==== MATERIAL FOR THIS TASK

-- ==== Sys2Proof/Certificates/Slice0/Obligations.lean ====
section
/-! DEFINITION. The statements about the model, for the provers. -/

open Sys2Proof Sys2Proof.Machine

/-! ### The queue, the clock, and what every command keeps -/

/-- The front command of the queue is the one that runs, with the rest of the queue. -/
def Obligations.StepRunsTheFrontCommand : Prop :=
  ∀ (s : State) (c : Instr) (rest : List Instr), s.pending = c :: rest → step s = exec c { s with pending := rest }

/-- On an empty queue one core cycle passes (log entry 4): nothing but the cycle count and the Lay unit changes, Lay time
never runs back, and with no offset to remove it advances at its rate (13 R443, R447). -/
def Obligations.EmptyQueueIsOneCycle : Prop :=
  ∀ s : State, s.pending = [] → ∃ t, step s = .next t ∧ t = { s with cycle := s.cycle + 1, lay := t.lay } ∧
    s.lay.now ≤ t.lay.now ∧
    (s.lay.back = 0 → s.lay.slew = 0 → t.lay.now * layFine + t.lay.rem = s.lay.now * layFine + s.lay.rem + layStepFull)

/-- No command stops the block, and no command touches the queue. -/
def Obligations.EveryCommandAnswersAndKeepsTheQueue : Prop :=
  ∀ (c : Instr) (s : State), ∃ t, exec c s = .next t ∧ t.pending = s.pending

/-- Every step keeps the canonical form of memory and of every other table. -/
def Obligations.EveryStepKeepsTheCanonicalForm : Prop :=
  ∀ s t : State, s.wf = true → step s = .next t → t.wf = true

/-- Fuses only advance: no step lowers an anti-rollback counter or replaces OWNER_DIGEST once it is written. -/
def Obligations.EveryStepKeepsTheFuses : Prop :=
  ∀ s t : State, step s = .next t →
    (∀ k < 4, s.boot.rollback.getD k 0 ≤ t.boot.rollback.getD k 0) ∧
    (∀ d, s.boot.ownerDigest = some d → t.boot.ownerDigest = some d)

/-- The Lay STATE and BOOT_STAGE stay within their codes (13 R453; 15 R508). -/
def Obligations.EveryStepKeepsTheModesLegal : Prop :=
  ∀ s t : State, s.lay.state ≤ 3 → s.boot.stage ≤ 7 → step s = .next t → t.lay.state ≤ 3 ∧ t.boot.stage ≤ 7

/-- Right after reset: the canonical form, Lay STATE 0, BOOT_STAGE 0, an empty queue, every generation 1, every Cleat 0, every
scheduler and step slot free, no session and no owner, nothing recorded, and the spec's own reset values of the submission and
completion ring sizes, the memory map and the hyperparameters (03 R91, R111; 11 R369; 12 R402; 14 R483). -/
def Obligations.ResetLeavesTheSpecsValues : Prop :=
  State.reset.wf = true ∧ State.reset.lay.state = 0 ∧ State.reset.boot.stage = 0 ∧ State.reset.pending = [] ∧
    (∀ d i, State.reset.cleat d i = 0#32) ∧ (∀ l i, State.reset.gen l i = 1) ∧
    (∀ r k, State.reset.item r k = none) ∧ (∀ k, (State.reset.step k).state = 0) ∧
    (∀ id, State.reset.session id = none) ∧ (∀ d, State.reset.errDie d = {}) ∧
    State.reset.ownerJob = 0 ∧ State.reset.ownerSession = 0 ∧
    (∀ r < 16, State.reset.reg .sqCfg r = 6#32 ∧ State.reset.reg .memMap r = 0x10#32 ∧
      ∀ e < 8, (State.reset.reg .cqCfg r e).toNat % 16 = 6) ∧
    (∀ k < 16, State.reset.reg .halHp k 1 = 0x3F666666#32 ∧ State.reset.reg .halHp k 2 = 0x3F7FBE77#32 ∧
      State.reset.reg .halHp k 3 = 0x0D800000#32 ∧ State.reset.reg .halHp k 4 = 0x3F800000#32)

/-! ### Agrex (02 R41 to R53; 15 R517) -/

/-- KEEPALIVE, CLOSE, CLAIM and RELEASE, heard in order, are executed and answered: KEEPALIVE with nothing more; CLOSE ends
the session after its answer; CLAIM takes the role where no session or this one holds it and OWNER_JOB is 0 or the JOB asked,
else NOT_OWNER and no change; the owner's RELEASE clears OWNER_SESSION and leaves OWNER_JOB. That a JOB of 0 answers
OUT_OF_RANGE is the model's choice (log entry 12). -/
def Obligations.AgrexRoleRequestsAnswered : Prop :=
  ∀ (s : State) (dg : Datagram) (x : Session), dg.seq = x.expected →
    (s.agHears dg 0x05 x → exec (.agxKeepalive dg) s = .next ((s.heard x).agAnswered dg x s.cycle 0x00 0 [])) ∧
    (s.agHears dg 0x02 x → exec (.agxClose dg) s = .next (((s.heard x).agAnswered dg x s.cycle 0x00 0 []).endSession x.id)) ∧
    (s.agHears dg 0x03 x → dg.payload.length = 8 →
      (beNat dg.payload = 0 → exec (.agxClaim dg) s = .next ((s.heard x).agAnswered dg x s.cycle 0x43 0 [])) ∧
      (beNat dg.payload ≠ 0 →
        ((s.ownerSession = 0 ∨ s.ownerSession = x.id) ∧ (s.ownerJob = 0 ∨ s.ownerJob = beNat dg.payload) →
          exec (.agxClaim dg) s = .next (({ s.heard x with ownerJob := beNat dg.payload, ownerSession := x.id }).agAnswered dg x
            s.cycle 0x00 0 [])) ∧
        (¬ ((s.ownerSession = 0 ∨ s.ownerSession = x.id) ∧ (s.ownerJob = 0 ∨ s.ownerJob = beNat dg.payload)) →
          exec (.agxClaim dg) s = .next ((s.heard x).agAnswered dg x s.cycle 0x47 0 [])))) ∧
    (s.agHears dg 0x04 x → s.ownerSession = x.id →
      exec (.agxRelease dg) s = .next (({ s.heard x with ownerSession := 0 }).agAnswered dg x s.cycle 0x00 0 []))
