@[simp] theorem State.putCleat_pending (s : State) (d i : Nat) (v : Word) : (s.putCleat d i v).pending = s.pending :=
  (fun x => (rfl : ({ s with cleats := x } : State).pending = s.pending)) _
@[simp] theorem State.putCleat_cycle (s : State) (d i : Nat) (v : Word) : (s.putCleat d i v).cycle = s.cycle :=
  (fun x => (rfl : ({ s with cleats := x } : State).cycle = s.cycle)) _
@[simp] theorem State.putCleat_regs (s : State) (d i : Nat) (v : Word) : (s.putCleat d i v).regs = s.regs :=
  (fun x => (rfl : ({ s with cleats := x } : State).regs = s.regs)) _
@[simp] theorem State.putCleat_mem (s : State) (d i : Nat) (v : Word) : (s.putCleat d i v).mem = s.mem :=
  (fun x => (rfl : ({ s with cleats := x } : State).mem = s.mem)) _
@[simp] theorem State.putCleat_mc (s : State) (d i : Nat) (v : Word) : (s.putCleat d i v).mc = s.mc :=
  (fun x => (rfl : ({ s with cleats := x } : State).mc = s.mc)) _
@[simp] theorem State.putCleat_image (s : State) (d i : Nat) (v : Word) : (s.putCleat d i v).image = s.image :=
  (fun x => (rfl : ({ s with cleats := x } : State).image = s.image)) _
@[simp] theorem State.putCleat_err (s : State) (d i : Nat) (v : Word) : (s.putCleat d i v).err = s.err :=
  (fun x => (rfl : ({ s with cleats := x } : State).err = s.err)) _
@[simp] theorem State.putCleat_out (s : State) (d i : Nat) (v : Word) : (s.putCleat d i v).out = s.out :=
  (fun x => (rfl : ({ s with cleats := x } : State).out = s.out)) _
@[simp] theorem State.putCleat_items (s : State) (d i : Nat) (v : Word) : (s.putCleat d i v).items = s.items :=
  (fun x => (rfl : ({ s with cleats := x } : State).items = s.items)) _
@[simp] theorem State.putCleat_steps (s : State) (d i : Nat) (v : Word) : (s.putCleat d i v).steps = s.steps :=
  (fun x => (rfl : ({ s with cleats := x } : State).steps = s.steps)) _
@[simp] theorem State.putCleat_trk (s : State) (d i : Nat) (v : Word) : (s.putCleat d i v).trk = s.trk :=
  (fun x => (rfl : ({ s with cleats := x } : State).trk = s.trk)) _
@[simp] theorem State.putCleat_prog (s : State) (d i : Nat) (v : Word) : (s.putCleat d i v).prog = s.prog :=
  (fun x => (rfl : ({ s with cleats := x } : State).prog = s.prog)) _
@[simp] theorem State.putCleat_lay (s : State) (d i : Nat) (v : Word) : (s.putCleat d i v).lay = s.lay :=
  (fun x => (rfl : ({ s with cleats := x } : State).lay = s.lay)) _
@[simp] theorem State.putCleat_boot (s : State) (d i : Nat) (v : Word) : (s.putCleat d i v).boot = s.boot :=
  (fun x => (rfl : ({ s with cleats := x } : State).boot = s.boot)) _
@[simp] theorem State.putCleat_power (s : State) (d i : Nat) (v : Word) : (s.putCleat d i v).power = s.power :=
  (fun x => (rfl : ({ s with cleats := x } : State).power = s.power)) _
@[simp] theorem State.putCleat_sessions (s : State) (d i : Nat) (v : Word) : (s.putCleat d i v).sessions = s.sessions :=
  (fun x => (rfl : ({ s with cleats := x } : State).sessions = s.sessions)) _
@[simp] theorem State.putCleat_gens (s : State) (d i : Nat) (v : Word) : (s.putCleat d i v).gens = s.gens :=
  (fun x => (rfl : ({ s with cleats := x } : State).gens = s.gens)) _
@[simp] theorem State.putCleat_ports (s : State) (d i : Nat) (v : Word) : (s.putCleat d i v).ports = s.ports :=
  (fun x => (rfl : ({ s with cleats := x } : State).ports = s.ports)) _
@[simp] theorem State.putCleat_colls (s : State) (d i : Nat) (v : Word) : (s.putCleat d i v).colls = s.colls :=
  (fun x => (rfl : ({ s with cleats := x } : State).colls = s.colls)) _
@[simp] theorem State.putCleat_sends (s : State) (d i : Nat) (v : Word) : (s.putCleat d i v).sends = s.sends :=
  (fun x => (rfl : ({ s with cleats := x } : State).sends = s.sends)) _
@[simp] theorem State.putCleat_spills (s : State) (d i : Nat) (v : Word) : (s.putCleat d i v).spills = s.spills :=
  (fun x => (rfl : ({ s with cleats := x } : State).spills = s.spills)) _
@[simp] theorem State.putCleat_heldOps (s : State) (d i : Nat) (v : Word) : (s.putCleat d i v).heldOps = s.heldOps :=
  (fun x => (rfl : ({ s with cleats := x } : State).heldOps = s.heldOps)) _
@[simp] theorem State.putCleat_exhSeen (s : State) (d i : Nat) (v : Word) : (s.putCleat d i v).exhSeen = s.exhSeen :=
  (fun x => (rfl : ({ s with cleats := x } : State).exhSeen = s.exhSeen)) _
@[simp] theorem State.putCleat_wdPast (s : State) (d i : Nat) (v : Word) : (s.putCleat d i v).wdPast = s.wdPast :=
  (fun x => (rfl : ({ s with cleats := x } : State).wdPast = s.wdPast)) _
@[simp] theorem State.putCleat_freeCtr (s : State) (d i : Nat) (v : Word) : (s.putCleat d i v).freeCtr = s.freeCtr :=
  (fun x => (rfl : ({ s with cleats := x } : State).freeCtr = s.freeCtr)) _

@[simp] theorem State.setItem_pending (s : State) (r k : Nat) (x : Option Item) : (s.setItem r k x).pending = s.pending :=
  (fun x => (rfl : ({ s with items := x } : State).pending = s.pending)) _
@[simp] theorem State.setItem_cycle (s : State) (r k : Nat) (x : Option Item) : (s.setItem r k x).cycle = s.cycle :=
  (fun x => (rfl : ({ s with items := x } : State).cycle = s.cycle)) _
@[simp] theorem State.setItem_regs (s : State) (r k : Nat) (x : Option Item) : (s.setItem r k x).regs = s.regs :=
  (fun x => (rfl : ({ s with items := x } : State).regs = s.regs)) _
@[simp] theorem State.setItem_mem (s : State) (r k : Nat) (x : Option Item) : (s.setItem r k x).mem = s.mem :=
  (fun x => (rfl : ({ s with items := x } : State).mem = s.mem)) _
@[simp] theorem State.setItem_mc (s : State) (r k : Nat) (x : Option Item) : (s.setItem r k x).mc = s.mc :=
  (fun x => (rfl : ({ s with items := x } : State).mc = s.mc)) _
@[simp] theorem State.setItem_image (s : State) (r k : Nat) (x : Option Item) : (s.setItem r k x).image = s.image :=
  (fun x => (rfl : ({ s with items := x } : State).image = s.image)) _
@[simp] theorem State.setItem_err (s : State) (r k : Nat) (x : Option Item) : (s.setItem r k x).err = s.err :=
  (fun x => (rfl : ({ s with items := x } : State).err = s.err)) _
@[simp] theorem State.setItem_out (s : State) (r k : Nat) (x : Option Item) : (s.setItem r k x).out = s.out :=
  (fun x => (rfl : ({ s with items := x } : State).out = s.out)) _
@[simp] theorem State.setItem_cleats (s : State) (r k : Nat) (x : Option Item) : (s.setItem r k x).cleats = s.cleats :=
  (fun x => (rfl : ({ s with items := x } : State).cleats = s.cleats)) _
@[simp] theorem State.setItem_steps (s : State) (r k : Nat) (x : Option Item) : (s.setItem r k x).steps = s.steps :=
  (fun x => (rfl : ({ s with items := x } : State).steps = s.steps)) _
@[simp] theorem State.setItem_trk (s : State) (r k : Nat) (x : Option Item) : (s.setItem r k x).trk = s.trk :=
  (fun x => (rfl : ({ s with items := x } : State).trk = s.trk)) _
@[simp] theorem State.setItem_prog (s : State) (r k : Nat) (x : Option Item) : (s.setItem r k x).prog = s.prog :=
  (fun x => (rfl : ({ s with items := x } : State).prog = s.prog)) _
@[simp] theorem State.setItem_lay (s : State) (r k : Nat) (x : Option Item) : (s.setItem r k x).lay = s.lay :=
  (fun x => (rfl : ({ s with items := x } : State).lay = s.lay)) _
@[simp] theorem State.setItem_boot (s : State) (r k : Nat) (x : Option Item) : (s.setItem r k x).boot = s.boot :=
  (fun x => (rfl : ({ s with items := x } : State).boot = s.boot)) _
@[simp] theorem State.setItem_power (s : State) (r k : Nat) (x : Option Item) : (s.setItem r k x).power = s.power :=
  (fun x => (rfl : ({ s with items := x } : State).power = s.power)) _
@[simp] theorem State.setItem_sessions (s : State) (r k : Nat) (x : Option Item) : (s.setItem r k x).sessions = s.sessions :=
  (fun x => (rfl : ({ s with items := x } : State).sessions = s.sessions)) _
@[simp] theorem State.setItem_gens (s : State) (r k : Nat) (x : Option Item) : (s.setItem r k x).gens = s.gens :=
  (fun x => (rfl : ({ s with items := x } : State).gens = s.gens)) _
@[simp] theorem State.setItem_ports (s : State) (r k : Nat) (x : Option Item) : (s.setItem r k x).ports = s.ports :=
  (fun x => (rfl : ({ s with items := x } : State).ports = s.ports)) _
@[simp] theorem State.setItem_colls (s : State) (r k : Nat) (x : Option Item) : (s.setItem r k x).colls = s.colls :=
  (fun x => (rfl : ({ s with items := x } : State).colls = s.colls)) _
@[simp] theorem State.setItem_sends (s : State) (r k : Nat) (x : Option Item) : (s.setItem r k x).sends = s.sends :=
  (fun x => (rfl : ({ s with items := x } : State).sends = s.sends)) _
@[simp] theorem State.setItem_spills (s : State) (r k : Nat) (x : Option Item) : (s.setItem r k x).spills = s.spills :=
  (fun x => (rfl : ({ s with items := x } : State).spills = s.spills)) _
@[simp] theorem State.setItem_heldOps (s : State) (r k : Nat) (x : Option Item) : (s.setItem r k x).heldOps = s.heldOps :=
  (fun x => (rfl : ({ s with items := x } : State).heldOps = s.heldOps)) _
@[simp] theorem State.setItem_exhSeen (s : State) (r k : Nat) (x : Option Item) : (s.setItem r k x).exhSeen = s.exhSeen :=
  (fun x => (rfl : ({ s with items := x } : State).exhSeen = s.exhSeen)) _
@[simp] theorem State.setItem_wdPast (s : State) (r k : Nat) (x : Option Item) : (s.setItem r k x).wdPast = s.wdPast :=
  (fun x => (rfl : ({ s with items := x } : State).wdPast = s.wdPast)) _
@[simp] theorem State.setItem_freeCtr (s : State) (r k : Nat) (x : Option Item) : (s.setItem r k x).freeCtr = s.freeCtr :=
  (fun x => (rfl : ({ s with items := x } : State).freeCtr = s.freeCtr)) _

========
==== MATERIAL FOR THIS TASK

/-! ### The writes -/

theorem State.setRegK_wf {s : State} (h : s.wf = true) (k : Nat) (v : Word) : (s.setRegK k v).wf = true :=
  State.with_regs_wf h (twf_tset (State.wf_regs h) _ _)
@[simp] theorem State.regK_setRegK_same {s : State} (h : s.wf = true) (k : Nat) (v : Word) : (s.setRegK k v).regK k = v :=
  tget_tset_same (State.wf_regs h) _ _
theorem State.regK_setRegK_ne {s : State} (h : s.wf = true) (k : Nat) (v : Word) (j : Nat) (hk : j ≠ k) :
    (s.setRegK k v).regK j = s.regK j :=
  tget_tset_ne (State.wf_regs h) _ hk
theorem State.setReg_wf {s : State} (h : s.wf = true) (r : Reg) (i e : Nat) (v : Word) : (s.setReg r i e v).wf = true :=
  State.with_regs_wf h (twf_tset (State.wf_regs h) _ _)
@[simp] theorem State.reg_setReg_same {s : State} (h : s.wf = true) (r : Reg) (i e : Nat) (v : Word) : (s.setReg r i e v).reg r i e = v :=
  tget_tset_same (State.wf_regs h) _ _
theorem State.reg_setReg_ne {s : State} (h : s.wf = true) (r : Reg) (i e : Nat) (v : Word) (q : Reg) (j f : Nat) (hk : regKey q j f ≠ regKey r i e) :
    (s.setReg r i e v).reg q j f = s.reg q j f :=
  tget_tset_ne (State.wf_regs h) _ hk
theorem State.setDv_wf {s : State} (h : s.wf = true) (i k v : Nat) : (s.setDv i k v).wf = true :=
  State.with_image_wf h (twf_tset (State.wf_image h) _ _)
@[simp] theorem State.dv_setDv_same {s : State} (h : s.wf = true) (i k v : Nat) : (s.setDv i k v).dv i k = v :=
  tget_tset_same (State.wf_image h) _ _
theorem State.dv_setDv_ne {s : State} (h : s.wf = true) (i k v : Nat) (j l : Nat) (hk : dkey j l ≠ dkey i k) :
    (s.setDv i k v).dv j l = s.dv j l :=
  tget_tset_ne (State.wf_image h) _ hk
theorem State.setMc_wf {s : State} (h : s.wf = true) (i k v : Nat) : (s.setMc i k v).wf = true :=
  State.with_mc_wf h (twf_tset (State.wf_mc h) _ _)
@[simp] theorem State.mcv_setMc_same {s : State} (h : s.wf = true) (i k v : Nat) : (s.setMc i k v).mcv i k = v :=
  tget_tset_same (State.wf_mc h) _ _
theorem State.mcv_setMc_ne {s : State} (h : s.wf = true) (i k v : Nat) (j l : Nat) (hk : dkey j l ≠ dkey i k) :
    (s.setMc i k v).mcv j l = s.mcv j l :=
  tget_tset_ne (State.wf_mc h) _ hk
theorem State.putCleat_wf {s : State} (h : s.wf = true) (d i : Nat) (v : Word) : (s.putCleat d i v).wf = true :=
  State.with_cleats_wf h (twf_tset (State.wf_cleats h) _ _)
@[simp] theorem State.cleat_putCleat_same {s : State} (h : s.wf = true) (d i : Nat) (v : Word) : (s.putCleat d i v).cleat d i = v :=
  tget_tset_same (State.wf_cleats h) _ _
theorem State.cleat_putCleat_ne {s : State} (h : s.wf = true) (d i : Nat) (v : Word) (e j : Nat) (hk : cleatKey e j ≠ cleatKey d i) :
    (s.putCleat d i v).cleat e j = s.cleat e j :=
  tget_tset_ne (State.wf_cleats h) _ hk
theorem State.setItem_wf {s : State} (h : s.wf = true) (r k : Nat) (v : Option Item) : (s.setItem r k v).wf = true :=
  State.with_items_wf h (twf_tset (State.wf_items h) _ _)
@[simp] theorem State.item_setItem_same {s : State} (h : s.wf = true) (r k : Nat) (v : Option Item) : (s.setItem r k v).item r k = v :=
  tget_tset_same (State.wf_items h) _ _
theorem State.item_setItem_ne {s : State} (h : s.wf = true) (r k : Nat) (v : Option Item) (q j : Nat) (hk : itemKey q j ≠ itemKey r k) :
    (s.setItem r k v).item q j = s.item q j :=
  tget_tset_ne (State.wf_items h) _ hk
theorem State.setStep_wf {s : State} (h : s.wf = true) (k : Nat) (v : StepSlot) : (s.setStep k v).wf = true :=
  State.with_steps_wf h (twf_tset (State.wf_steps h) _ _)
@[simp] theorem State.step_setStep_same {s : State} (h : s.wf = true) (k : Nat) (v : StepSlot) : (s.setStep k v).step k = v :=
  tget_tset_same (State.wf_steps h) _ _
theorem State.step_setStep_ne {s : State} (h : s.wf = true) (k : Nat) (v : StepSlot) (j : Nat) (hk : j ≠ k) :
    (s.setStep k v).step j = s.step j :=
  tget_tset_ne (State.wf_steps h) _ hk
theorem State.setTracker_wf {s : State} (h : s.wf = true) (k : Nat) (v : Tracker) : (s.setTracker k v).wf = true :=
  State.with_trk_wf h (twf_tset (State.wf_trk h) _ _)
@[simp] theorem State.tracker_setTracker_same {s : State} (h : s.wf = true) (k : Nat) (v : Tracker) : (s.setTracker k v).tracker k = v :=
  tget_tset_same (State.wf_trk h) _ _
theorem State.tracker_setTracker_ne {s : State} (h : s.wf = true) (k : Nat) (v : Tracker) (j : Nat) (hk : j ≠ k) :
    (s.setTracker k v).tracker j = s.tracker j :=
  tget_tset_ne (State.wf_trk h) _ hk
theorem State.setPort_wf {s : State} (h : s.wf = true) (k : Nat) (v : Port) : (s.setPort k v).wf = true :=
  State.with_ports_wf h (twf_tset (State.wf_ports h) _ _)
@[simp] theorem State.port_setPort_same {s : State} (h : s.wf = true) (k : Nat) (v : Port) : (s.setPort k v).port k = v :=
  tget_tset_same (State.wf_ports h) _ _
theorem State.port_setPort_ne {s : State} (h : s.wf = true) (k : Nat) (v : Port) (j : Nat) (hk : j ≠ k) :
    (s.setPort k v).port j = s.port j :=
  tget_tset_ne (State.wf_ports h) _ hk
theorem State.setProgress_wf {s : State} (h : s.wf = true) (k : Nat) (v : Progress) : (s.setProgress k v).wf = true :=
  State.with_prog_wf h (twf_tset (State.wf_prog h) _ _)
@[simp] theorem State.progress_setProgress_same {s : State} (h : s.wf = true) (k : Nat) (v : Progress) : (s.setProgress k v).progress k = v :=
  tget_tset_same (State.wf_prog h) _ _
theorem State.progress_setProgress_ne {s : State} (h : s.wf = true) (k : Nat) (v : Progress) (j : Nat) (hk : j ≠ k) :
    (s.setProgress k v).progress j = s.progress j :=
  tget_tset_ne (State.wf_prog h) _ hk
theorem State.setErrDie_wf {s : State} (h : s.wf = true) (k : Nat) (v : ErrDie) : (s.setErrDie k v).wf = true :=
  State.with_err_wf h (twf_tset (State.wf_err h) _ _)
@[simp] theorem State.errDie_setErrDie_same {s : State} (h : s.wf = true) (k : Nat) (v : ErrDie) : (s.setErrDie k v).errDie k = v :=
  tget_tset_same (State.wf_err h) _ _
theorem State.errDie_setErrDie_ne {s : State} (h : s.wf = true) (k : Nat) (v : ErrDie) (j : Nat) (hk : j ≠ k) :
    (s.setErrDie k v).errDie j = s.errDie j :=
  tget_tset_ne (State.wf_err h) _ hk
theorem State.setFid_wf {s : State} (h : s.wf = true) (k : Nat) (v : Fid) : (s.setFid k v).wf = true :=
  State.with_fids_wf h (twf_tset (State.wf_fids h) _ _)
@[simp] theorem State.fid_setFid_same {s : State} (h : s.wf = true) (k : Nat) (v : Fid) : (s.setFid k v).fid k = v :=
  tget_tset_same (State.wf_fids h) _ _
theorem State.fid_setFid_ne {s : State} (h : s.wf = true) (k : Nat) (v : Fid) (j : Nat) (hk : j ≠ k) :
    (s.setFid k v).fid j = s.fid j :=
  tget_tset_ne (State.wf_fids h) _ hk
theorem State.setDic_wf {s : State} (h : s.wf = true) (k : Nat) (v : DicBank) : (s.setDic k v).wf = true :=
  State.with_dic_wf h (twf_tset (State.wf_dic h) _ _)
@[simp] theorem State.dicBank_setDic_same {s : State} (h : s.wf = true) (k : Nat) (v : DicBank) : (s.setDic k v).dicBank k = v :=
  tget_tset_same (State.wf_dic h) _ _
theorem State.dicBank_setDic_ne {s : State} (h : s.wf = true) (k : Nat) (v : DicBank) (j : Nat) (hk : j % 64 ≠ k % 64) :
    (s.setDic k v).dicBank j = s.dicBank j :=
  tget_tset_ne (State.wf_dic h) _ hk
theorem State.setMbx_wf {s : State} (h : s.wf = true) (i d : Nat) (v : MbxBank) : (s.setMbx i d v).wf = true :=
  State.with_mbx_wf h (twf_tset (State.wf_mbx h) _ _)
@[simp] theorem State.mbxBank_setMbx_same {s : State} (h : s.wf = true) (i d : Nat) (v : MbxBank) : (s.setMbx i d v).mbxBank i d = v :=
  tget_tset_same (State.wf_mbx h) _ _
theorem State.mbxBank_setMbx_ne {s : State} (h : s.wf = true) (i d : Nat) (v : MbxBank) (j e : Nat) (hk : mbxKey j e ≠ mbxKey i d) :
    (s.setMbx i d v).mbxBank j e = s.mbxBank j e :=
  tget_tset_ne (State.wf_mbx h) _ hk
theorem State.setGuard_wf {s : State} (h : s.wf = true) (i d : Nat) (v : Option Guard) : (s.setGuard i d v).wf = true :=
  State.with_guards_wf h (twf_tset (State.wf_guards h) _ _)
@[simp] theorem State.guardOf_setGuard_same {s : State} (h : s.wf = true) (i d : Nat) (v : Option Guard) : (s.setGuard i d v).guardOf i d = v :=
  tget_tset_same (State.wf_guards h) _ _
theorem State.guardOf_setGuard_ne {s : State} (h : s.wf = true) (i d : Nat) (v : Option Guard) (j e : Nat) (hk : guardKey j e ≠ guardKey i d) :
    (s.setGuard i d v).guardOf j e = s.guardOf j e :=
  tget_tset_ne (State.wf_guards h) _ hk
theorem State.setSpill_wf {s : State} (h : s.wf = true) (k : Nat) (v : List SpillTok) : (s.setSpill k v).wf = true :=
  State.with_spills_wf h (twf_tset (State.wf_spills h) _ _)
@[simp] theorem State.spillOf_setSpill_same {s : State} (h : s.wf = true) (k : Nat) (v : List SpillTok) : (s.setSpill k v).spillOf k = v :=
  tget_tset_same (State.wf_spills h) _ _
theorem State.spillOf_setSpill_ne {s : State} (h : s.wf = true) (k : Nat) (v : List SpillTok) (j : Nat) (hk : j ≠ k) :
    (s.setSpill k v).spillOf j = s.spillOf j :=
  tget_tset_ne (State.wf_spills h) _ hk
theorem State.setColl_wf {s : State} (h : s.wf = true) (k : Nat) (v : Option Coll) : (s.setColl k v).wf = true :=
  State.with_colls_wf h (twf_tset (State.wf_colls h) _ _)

========

TRY IT: Retype word for word everything in the listing above from the line that holds "-- ==== Sys2Proof/Certificates/Slice0/Obligations.lean" down to the line that holds "def Obligations.EmptyQueueIsOneCycle : Prop". Keep both end lines and leave out the rest.

TASK RESPONSE:
-- ==== Sys2Proof/Certificates/Slice0/Obligations.lean ====
section
/-! DEFINITION. The statements about the model, for the provers. -/

open Sys2Proof Sys2Proof.Machine

/-! ### The queue, the clock, and what every command keeps -/

/-- The front command of the queue is the one that runs, with the rest of the queue. -/
def Obligations.StepRunsTheFrontCommand : Prop :=
  ∀ (s : State) (c : Instr) (rest : List Instr), s.pending = c :: rest → step s = exec c { s with pending := rest }

/-- On an empty queue one core cycle passes (log entry 4): nothing but the cycle count and the Lay unit changes, Lay time
never runs back, and with no offset to remove it advances at its rate (13 R443, R447). -/
def Obligations.EmptyQueueIsOneCycle : Prop :=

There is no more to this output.